[[ Extracted information open ]]

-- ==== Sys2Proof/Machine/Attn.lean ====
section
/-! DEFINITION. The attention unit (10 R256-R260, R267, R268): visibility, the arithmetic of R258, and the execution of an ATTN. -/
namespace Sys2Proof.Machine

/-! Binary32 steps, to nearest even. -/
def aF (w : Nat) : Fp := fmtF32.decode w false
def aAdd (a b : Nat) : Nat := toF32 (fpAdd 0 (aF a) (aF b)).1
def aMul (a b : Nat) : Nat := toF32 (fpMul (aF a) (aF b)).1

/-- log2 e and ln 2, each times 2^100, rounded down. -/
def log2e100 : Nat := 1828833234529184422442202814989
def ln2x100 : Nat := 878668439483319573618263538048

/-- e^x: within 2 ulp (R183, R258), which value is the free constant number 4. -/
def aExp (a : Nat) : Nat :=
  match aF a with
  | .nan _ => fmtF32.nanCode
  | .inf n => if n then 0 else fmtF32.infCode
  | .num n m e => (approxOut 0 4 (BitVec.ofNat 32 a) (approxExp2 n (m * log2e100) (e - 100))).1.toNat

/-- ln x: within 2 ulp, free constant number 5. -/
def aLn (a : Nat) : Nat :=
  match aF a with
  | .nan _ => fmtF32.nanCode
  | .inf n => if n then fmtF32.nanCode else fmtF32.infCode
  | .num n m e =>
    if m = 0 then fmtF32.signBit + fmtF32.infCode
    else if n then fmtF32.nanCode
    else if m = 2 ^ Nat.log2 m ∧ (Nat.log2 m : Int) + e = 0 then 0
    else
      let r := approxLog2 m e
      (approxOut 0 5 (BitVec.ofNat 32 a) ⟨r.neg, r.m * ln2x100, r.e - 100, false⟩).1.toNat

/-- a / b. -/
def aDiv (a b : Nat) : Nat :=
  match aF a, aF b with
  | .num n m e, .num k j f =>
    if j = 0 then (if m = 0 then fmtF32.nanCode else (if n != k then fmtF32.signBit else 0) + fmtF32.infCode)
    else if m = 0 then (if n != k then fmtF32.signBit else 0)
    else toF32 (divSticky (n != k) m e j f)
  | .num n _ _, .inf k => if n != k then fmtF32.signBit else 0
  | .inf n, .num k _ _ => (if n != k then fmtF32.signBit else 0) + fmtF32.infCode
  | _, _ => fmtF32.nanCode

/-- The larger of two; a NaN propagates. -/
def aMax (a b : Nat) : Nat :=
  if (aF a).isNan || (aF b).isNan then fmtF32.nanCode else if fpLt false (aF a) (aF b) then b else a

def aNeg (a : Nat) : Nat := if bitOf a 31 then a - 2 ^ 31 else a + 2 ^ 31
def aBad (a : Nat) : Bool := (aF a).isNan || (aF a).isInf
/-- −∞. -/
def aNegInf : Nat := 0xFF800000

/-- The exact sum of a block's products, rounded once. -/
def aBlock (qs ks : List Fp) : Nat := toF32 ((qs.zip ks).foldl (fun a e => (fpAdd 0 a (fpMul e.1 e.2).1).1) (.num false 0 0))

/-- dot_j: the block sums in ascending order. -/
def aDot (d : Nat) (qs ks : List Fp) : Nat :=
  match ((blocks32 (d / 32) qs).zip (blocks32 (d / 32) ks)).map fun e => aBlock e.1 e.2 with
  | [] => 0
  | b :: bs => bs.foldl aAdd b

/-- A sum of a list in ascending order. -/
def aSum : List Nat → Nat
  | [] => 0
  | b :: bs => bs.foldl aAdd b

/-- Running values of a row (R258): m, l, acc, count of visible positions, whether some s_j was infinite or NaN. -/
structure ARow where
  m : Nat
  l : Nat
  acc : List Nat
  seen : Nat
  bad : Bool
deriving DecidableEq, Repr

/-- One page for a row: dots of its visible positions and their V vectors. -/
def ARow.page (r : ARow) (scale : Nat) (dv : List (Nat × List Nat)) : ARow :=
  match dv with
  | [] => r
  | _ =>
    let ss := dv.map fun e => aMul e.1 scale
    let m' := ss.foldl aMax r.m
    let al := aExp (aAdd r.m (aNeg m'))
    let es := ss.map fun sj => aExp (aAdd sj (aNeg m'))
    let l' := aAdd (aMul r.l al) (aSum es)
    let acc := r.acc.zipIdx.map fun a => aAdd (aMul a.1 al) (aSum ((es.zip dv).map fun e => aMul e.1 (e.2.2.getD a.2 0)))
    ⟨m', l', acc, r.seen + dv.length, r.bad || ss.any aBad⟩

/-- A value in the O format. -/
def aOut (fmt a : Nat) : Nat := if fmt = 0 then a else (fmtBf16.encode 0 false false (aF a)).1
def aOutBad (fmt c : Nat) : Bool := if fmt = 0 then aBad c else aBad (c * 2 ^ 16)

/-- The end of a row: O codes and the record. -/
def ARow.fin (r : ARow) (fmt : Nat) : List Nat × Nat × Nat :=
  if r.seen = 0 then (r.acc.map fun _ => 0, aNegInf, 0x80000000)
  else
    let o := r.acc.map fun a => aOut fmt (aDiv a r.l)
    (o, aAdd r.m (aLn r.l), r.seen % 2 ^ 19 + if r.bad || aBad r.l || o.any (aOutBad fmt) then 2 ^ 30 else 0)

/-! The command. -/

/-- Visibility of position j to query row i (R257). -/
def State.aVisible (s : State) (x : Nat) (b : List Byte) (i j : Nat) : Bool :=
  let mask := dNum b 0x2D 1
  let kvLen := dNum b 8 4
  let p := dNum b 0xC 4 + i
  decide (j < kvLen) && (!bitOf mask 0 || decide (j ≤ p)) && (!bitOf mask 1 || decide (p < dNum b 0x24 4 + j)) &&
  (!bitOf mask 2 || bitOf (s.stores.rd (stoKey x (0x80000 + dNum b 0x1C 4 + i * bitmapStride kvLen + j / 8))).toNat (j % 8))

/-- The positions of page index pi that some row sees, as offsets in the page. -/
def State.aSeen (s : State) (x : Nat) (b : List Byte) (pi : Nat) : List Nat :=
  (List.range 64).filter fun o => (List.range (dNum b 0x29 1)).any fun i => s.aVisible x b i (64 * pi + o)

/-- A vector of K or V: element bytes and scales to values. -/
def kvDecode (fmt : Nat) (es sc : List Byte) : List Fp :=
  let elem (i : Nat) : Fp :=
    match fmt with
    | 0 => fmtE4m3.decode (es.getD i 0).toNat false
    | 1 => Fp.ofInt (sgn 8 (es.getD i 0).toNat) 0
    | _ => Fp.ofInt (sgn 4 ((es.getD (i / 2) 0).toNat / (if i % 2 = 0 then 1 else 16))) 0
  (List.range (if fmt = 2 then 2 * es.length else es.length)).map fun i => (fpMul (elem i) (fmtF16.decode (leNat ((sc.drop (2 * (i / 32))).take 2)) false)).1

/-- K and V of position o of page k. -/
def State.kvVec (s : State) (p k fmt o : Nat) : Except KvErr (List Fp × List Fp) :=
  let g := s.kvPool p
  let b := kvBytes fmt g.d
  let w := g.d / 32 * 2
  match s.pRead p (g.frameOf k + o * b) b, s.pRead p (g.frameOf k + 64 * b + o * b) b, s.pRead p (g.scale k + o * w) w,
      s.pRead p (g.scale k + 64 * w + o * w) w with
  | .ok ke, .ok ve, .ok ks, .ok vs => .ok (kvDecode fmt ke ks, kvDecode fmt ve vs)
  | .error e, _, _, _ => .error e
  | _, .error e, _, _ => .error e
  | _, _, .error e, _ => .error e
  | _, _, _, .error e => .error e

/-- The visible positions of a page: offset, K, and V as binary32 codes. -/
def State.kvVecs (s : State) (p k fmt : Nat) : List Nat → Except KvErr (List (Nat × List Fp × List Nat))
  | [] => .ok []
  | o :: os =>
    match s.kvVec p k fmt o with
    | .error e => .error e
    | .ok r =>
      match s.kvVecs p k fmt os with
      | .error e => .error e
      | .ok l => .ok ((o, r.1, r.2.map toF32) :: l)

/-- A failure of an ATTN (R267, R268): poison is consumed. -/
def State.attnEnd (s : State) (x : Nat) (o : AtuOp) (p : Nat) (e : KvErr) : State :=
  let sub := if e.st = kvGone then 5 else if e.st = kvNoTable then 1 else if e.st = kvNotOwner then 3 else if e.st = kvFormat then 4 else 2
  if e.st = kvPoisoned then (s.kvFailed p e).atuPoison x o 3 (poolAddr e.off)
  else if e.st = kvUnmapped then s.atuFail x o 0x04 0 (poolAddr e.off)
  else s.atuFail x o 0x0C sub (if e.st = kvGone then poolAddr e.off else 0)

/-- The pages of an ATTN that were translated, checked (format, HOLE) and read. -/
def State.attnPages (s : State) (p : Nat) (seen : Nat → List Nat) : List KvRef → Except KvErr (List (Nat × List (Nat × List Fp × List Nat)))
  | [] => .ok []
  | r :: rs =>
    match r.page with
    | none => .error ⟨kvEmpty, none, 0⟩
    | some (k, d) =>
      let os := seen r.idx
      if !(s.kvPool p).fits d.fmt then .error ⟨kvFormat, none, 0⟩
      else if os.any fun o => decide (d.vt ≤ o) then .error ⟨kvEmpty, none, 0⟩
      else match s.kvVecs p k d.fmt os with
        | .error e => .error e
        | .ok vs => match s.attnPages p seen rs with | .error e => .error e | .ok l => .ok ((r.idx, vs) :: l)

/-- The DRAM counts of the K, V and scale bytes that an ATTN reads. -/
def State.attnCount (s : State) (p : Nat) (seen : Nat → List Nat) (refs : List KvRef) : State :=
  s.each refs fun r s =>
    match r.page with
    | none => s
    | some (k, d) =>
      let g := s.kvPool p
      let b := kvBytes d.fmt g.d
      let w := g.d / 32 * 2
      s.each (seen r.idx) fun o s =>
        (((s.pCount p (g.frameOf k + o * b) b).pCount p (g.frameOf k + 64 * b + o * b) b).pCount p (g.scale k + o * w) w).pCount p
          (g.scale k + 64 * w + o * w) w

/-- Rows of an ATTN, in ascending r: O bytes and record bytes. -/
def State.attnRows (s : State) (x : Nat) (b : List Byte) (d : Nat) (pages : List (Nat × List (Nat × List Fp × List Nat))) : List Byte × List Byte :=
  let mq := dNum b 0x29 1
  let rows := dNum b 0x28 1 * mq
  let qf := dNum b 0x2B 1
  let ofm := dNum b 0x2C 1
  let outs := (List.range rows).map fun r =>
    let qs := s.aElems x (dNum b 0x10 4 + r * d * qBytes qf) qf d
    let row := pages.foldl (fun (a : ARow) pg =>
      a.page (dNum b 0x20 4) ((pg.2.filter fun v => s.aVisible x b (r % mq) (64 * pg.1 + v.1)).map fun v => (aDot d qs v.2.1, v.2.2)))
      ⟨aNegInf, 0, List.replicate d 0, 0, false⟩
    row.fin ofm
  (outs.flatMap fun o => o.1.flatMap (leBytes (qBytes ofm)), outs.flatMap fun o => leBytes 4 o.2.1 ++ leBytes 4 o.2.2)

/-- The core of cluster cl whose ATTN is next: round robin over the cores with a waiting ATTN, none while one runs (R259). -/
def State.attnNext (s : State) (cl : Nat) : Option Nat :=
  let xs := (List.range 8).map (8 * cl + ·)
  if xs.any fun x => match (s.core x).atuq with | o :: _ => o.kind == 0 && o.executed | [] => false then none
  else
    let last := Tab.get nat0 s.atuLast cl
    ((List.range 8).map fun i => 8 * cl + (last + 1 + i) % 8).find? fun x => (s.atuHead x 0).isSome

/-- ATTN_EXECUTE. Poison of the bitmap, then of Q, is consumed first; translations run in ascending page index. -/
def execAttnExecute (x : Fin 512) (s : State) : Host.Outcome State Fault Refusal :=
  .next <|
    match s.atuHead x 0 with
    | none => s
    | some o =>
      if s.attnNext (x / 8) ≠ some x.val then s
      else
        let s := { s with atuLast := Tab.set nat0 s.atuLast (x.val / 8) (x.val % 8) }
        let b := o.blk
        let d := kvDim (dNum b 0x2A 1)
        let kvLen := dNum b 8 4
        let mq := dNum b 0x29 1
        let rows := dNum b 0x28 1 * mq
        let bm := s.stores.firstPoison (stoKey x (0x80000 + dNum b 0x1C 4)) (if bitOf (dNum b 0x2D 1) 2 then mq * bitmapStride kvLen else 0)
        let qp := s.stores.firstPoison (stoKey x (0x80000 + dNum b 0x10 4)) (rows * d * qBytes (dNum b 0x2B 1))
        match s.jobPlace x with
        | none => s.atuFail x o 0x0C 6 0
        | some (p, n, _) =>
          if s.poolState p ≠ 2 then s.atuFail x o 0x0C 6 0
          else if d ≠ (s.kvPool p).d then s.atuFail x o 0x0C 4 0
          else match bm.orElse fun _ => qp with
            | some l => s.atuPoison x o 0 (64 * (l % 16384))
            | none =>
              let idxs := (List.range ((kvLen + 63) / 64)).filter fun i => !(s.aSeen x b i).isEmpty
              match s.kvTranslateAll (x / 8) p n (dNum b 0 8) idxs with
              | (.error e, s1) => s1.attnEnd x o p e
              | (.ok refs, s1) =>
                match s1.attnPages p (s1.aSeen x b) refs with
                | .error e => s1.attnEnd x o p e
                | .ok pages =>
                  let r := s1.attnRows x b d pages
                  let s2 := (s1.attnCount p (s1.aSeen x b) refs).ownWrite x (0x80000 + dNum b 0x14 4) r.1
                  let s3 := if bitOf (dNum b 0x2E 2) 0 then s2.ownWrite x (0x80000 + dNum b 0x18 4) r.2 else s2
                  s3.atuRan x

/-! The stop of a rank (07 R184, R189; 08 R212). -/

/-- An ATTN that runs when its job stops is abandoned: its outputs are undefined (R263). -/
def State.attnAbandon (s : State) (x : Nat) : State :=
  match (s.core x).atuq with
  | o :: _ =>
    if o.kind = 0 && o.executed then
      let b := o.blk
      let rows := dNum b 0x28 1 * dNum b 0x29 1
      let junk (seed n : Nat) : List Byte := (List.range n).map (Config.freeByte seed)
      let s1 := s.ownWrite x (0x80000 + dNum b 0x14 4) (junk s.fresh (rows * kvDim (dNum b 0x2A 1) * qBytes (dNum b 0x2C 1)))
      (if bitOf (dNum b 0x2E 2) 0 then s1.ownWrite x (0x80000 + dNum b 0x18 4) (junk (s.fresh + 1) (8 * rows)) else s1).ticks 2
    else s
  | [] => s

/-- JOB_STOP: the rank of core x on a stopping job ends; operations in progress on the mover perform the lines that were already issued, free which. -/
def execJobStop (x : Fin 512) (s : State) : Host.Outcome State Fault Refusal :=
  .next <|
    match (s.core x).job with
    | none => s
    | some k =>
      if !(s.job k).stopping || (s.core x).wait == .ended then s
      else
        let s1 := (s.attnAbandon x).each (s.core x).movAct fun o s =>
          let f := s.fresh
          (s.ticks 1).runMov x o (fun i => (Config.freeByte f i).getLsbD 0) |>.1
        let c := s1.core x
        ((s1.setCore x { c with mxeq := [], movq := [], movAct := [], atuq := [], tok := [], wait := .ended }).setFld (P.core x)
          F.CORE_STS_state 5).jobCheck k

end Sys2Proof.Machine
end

[[ Extracted information closed ]]
[[ Extracted information open ]]

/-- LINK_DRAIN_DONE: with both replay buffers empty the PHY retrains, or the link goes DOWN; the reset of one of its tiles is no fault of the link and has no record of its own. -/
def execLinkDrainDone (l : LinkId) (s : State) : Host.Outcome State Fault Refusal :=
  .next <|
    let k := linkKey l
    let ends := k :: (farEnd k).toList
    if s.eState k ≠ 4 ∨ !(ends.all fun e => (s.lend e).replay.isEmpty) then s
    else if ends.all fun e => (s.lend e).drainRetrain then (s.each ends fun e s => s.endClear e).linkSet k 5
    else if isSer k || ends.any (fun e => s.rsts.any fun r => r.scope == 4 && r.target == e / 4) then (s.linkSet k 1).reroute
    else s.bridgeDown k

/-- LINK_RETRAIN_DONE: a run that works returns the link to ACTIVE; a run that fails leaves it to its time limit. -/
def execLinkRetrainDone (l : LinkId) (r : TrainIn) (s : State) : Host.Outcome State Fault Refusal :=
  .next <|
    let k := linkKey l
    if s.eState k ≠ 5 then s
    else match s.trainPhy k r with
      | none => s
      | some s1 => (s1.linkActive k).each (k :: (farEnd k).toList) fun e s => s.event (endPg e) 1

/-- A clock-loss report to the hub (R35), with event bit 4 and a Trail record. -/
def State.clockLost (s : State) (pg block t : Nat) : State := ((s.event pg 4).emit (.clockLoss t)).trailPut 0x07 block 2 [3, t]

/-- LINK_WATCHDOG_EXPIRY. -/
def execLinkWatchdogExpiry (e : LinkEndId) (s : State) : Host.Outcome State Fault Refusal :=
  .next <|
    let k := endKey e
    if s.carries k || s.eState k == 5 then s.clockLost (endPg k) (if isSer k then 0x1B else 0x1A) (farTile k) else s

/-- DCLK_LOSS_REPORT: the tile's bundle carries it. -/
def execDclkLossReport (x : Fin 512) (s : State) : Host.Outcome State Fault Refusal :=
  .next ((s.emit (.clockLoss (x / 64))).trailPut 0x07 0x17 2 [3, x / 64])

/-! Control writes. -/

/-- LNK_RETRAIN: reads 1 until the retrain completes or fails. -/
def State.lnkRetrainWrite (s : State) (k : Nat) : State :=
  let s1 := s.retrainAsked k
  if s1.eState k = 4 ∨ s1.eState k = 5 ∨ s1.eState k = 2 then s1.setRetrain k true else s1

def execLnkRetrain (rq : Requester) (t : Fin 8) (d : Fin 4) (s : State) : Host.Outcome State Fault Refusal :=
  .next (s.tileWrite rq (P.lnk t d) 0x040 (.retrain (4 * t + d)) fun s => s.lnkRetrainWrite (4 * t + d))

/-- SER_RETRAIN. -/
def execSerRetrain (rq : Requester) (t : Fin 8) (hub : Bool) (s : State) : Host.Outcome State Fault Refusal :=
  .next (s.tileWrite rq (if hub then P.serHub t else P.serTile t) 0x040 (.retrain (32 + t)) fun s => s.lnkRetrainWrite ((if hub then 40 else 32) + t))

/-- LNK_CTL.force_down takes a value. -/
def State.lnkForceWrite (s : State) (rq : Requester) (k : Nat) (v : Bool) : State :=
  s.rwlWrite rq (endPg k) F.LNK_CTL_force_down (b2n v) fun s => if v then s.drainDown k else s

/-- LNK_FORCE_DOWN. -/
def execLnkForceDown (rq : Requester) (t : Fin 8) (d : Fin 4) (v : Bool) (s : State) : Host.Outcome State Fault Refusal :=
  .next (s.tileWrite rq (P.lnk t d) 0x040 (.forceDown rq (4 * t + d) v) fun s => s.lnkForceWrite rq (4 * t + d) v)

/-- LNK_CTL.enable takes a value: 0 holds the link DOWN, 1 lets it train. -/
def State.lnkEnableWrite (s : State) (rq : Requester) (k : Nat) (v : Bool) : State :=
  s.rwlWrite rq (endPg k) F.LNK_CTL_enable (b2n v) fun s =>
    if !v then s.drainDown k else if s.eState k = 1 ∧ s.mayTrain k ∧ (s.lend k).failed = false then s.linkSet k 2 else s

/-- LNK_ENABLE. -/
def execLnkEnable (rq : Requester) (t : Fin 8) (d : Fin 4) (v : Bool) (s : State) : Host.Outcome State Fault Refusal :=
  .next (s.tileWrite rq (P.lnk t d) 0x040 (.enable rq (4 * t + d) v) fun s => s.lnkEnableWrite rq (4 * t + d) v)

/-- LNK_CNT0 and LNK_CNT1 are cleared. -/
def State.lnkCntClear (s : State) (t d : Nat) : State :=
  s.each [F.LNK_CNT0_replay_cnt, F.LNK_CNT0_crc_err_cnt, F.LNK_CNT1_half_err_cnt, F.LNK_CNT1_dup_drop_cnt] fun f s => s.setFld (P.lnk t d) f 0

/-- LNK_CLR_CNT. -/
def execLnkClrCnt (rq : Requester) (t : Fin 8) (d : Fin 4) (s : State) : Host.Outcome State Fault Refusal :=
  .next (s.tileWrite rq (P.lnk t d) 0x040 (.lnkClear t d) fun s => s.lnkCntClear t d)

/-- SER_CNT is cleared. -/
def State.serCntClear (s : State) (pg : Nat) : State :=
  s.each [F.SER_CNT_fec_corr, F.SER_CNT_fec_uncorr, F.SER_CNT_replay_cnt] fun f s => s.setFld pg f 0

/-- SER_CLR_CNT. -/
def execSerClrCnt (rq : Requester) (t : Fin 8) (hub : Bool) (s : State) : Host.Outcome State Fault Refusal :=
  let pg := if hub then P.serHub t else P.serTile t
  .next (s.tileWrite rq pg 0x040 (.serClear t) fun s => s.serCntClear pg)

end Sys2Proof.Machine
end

[[ Extracted information closed ]]

- Work item: Set down again, word for word, the stretch of records from the line with "NaN propagates. -/" to the line with "O format. -/", both of those lines included.

- Answer space:
/-- The larger of two; a NaN propagates. -/
def aMax (a b : Nat) : Nat :=
  if (aF a).isNan || (aF b).isNan then fmtF32.nanCode else if fpLt false (aF a) (aF b) then b else a

def aNeg (a : Nat) : Nat := if bitOf a 31 then a - 2 ^ 31 else a + 2 ^ 31
def aBad (a : Nat) : Bool := (aF a).isNan || (aF a).isInf
/-- −∞. -/
def aNegInf : Nat := 0xFF800000

/-- The exact sum of a block's products, rounded once. -/
def aBlock (qs ks : List Fp) : Nat := toF32 ((qs.zip ks).foldl (fun a e => (fpAdd 0 a (fpMul e.1 e.2).1).1) (.num false 0 0))

/-- dot_j: the block sums in ascending order. -/
def aDot (d : Nat) (qs ks : List Fp) : Nat :=
  match ((blocks32 (d / 32) qs).zip (blocks32 (d / 32) ks)).map fun e => aBlock e.1 e.2 with
  | [] => 0
  | b :: bs => bs.foldl aAdd b

/-- A sum of a list in ascending order. -/
def aSum : List Nat → Nat
  | [] => 0
  | b :: bs => bs.foldl aAdd b

/-- Running values of a row (R258): m, l, acc, count of visible positions, whether some s_j was infinite or NaN. -/
structure ARow where
  m : Nat
  l : Nat
  acc : List Nat
  seen : Nat
  bad : Bool
deriving DecidableEq, Repr

/-- One page for a row: dots of its visible positions and their V vectors. -/
def ARow.page (r : ARow) (scale : Nat) (dv : List (Nat × List Nat)) : ARow :=
  match dv with
  | [] => r
  | _ =>
    let ss := dv.map fun e => aMul e.1 scale
    let m' := ss.foldl aMax r.m
    let al := aExp (aAdd r.m (aNeg m'))
    let es := ss.map fun sj => aExp (aAdd sj (aNeg m'))
    let l' := aAdd (aMul r.l al) (aSum es)
    let acc := r.acc.zipIdx.map fun a => aAdd (aMul a.1 al) (aSum ((es.zip dv).map fun e => aMul e.1 (e.2.2.getD a.2 0)))
    ⟨m', l', acc, r.seen + dv.length, r.bad || ss.any aBad⟩

/-- A value in the O format. -/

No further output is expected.